ALISON KOSIK, CNN BUSINESS CORRESPONDENT: You know what this is, Wolf? It's a lot of push and pull that's very normal to see with stocks. And you're seeing the market pretty much trying to find its footing again. But, you know, overall, analysts are still saying, get ready because a correction is coming. The Dow is actually closer to it.
But you look at the S&P 500. This index is bigger. It's more important. And here's a level that you want to keep your eye on, 1665.75, if you're really watching to the penny. It's right now at 1758. Still, the S&P 500 has got four percent to go. The jury is still out whether or not it will actually hit correction territory. But if it does, it really shouldn't be a big surprise because you look at job growth right now, it's not great.

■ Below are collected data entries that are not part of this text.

-- ==== Sys2Proof/Laws/Arithmetic.lean ====
section
/-!
SUPPORT. Bounds of the arithmetic that saturates (R54, R64, section 5.1 of the introduction).
-/

namespace Sys2Proof.Machine

/-- A saturating rise stays at or below its limit. -/
theorem satRise_le (top k n : Nat) : satRise top k n ≤ top := min_le_left _ _

/-- A saturating rise from within the limit never falls. -/
theorem le_satRise (top k n : Nat) (h : k ≤ top) : k ≤ satRise top k n := le_min h (Nat.le_add_right _ _)

/-- An accumulator that takes an amount stays within its limits (R54). -/
theorem satAdd_range (lo hi acc e : Int) (h : lo ≤ hi) : lo ≤ (satAdd lo hi acc e).1 ∧ (satAdd lo hi acc e).1 ≤ hi := by
  unfold satAdd
  split <;> [skip; split] <;> constructor <;> simp only <;> omega

/-- An accumulator reports saturation exactly where the exact sum lies outside its limits (R54). -/
theorem satAdd_saturates (lo hi acc e : Int) :
    (satAdd lo hi acc e).2 = true ↔ acc + e < lo ∨ hi < acc + e := by
  unfold satAdd
  split <;> [skip; split] <;> simp <;> omega

/-- A credit within its capacity stays there through a sweep (R64). -/
theorem newCredit_le (c : Contract) (t credit demand : Nat) (h : credit ≤ c.qmax) :
    newCredit c t credit demand ≤ c.qmax := by
  unfold newCredit
  split
  · exact min_le_left _ _
  · omega

/-- An owner's energy update touches neither the outlets nor the queue, whoever the owner is. -/
theorem updEnergy_frame (s : State) (owner : Option TenantId) (f : EnergyAcc → EnergyAcc) :
    s.updEnergy owner f =
      { s with accruals := (s.updEnergy owner f).accruals, house := (s.updEnergy owner f).house } := by
  cases owner <;> rfl

end Sys2Proof.Machine
end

The feds also ending its stimulus which has really been the main reason that you're -- that we saw the market run up so high last year -- Wolf.
BLITZER: Well, I guess a lot of folks who have 401Ks, other investments, their portfolios, they're wondering, how worried should they be given the losses? What, the Dow Jones has gone down, what, a thousand points over the last few weeks.
KOSIK: That's a good point. And that's a lot of points, right? And it's not easy when you open up your portfolio and see it drop so much from last year. But last year was really unique. I mean, you saw double-digit gains for the major indices.
But, at this point, Wall Street isn't too worried about what's happening and many analysts aren't either. Something to keep in mind. A correction doesn't mean recession. It doesn't mean, you know, a repeat of 2009. What it does mean is the market is resetting. It's a way to avoid bubbles. And you know what? Everybody is saying it's time. Many are saying we're overdue for a correction, that a correction is actually the understatement of the year, especially since the market hasn't had one in more than two years.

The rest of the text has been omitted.